EU cancels Iran visit in row over activists

A planned visit to Iran by five Euro MPs was called off Saturday after Tehran refused to let them meet with a jailed activist lawyer and a filmmaker, just a day after the two were awarded a prestigious European human rights prize.

"The five MEPs were about to leave for Tehran when delegation chair (Tarja) Cronberg received a phone call from the Iranian ambassador to the EU, saying they would not be allowed to meet with the two Sakharov Prize winners," jailed lawyer Nasrin Sotoudeh and filmmaker Jafar Panahi, a European Parliament source said.

Sotoudeh, 47, who is serving an 11-year jail sentence for conspiring against state security, and Panahi, 52, who is under house arrest and has been banned from making films for 20 years, were awarded the 2012 Sakharov Prize on Friday.

"The Islamic Republic of Iran categorically rejected any pre-conditions.
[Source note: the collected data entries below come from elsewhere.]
-- ==== Sys2Proof/Laws/Synthesis.lean ====
section
/-! SUPPORT. One inversion lemma per operation of the decoder: all that it can do where it completes
(R145 to R153, R171 to R214, R232). -/

namespace Sys2Proof.Machine

/-! ### The noise ring (R149) -/

@[simp] theorem fillNoise_snd (n i : Nat) (ring : NoiseRing) (s : U64) :
    (fillNoise n i ring s).2 = afterDraws n s := by
  induction n generalizing i ring s with
  | zero => rfl
  | succ n ih => simp [fillNoise, ih, afterDraws_succ]

/-- The slots a fill reaches hold the draws in order, the others are kept. -/
theorem fillNoise_get (n i : Nat) (ring : NoiseRing) (s : U64) (j : Fin 32) :
    (fillNoise n i ring s).1[j] =
      if i ≤ j.val ∧ j.val < i + n then noiseOfDraw (topWord (afterDraws (j.val - i + 1) s)) else ring[j] := by
  induction n generalizing i ring s with
  | zero => simp [fillNoise, show ¬ (i ≤ j.val ∧ j.val < i) by omega]
  | succ n ih =>
    simp only [fillNoise, ih, draw_fst, draw_snd]
    by_cases h1 : i + 1 ≤ j.val ∧ j.val < i + 1 + n
    · rw [if_pos h1, if_pos (by omega), show j.val - i + 1 = (j.val - (i + 1) + 1) + 1 by omega,
        afterDraws_succ (j.val - (i + 1) + 1)]
    · rw [if_neg h1]
      by_cases h2 : i = j.val
      · subst h2
        rw [if_pos (by omega)]
        simp [afterDraws_succ]
      · rw [if_neg (by omega)]
        simp [h2]

@[simp] theorem refillNoise_snd (ring : NoiseRing) (s : U64) : (refillNoise ring s).2 = afterDraws 32 s :=
  fillNoise_snd 32 0 ring s

theorem refillNoise_get (ring : NoiseRing) (s : U64) (j : Fin 32) :
    (refillNoise ring s).1[j] = noiseOfDraw (topWord (afterDraws (j.val + 1) s)) := by
  rw [refillNoise, fillNoise_get, if_pos ⟨Nat.zero_le _, by omega⟩, Nat.sub_zero]

/-- A refill writes every slot, so what the ring held does not matter. -/
theorem refillNoise_ring (r r' : NoiseRing) (s : U64) : (refillNoise r s).1 = (refillNoise r' s).1 :=
  Vector.ext fun i hi => (refillNoise_get r s ⟨i, hi⟩).trans (refillNoise_get r' s ⟨i, hi⟩).symm

/-! ### Resets (R150, R151) -/

/-- `conv` completes exactly where `trunc32` has a result. -/
theorem conv_ok {x : F32} {i : I32} : conv x = .ok i ↔ x.trunc32 = some i := by
  unfold conv
  split <;> simp_all

theorem deriveFreq_inv {p : ParamFile} {c : FreqConsts} (h : deriveFreq p = .ok c) :
    ∃ period limit, conv (periodOf p.baseFreq) = .ok period ∧ arpLimitOf p = .ok limit ∧
      c = { period := period, fperiod := periodOf p.baseFreq, fmaxperiod := periodOf p.freqLimit
            fslide := slideOf p, fdslide := dslideOf p, duty := deriveDuty p
            arp := { mod := arpModOf p, time := 0, limit := limit } } := by
  unfold deriveFreq at h
  split at h
  · rename_i period limit h1 h2
    exact ⟨period, limit, h1, h2, (Except.ok.inj h).symm⟩
  · cases h
  · cases h

theorem deriveEnv_inv {p : ParamFile} {l : EnvLengths} (h : deriveEnv p = .ok l) :
    stageLength p.envAttack = .ok l.attack ∧ stageLength p.envSustain = .ok l.sustain ∧
      stageLength p.envDecay = .ok l.decay := by
  unfold deriveEnv at h
  split at h
  · rename_i a s d h1 h2 h3
    cases h
    exact ⟨h1, h2, h3⟩
  all_goals cases h

/-- The decoder a full reset leaves, from what its four computations give (R150). -/
def freshDecoder (p : ParamFile) (seed : U64) (c : FreqConsts) (lengths : EnvLengths) (tap repLimit : I32) :
    Decoder where
  dstate  := .playing
  started := true
  p       := p
  seed    := seed
  drng    := afterDraws 32 (seedState seed)
  osc     := c.osc 0
  duty    := c.duty
  arp     := c.arp
  rep     := { time := 0, limit := repLimit }
  vib     := { phase := F32.zero, speed := p.vibSpeed.sq.mul (F32.lit 1 100)
               amp := p.vibStrength.mul (F32.lit 5 10) }
  env     := { stage := .attack, time := 0, lengths := lengths, vol := F32.zero }
  lpf     := deriveLpf p F32.zero F32.zero
  hpf     := deriveHpf p F32.zero
  pha     := { fphase := fphaseOf p, fdphase := fdphaseOf p, iphase := tapOf tap, ipp := 0
               buffer := Vector.replicate 1024 F32.zero }
  noise   := (refillNoise (Vector.replicate 32 F32.zero) (seedState seed)).1

/-- All that a full reset can do (R150). -/
theorem fullReset_inv {p : ParamFile} {seed : U64} {d : Decoder} (h : fullReset p seed = .ok d) :
    ∃ c lengths tap repLimit, deriveFreq p = .ok c ∧ deriveEnv p = .ok lengths ∧
      conv (fphaseOf p) = .ok tap ∧ repLimitOf p = .ok repLimit ∧
      d = freshDecoder p seed c lengths tap repLimit := by
  unfold fullReset at h
  split at h
  · rename_i c lengths tap repLimit h1 h2 h3 h4
    refine ⟨c, lengths, tap, repLimit, h1, h2, h3, h4, (Except.ok.inj h).symm.trans ?_⟩
    simp only [freshDecoder, refillNoise_snd]
  all_goals cases h

/-- A full reset completes where its four computations do. -/
theorem fullReset_of_ok {p : ParamFile} {c : FreqConsts} {lengths : EnvLengths} {tap repLimit : I32}
    (seed : U64) (h1 : deriveFreq p = .ok c) (h2 : deriveEnv p = .ok lengths)
    (h3 : conv (fphaseOf p) = .ok tap) (h4 : repLimitOf p = .ok repLimit) :
    fullReset p seed = .ok (freshDecoder p seed c lengths tap repLimit) := by
  unfold fullReset
  simp only [h1, h2, h3, h4, freshDecoder, refillNoise_snd]

/-- The decoder a soft reset leaves, from what its two computations give (R151). -/
def softDecoder (d : Decoder) (c : FreqConsts) (lengths : EnvLengths) : Decoder :=
  { d with
    osc   := c.osc d.osc.phase
    duty  := c.duty
    arp   := c.arp
    lpf   := deriveLpf d.p d.lpf.fltp d.lpf.fltdp
    hpf   := deriveHpf d.p d.hpf.fltphp
    env   := { d.env with lengths := lengths }
    noise := (refillNoise d.noise d.drng).1
    drng  := afterDraws 32 d.drng }

/-- All that a soft reset can do (R151). -/
theorem softReset_inv {d d' : Decoder} (h : softReset d = .ok d') :
    ∃ c lengths, deriveFreq d.p = .ok c ∧ deriveEnv d.p = .ok lengths ∧ d' = softDecoder d c lengths := by
  unfold softReset at h
  split at h
  · rename_i c lengths h1 h2
    refine ⟨c, lengths, h1, h2, (Except.ok.inj h).symm.trans ?_⟩
    simp only [softDecoder, refillNoise_snd]
  all_goals cases h

theorem softReset_of_ok {d : Decoder} {c : FreqConsts} {lengths : EnvLengths} (h1 : deriveFreq d.p = .ok c)
    (h2 : deriveEnv d.p = .ok lengths) : softReset d = .ok (softDecoder d c lengths) := by
  unfold softReset
  simp only [h1, h2, softDecoder, refillNoise_snd]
Therefore this visit has been cancelled," the Young Journalists Club, an affiliate of the state broadcaster, reported on its website.

The ISNA news agency quoted Hossein Sheikholeslam, international affairs advisor to the speaker of parliament, as saying that Iran had "rejected a pre-condition set by the European parliamentary delegation to meet with two prisoners".

"If the delegation agrees to visit Iran under the initially agreed conditions and agenda, then there is no objection to the visit... But we cannot accept the current pre-condition."

Iran has cracked down on both since its disputed June 2009 presidential election.

Sotoudeh is a leading human rights campaigner known for her work as a lawyer representing opposition activists, while Panahi has been acclaimed at international festivals for his gritty, socially critical movies.

The human rights and democracy prize "is a message of solidarity and recognition to a woman and a man who have not been bowed by fear and intimidation and who have decided to put the fate of their country before their own," Parliament President Martin Schulz said Friday.

Schulz had also warned that the visit would be cancelled if the delegation was unable to meet Sotoudeh and Panahi.

The rights award comes on the heels of tough new European Union sanctions against Iran aimed at forcing a breakthrough in talks between global powers and Tehran on its disputed nuclear programme.

After a biting oil embargo took effect in July, EU foreign ministers last week tightened the economic noose by targeting dealings with Iran's banks, shipping and gas imports.

The last visit by a European parliamentary delegation to Iran was in 2007.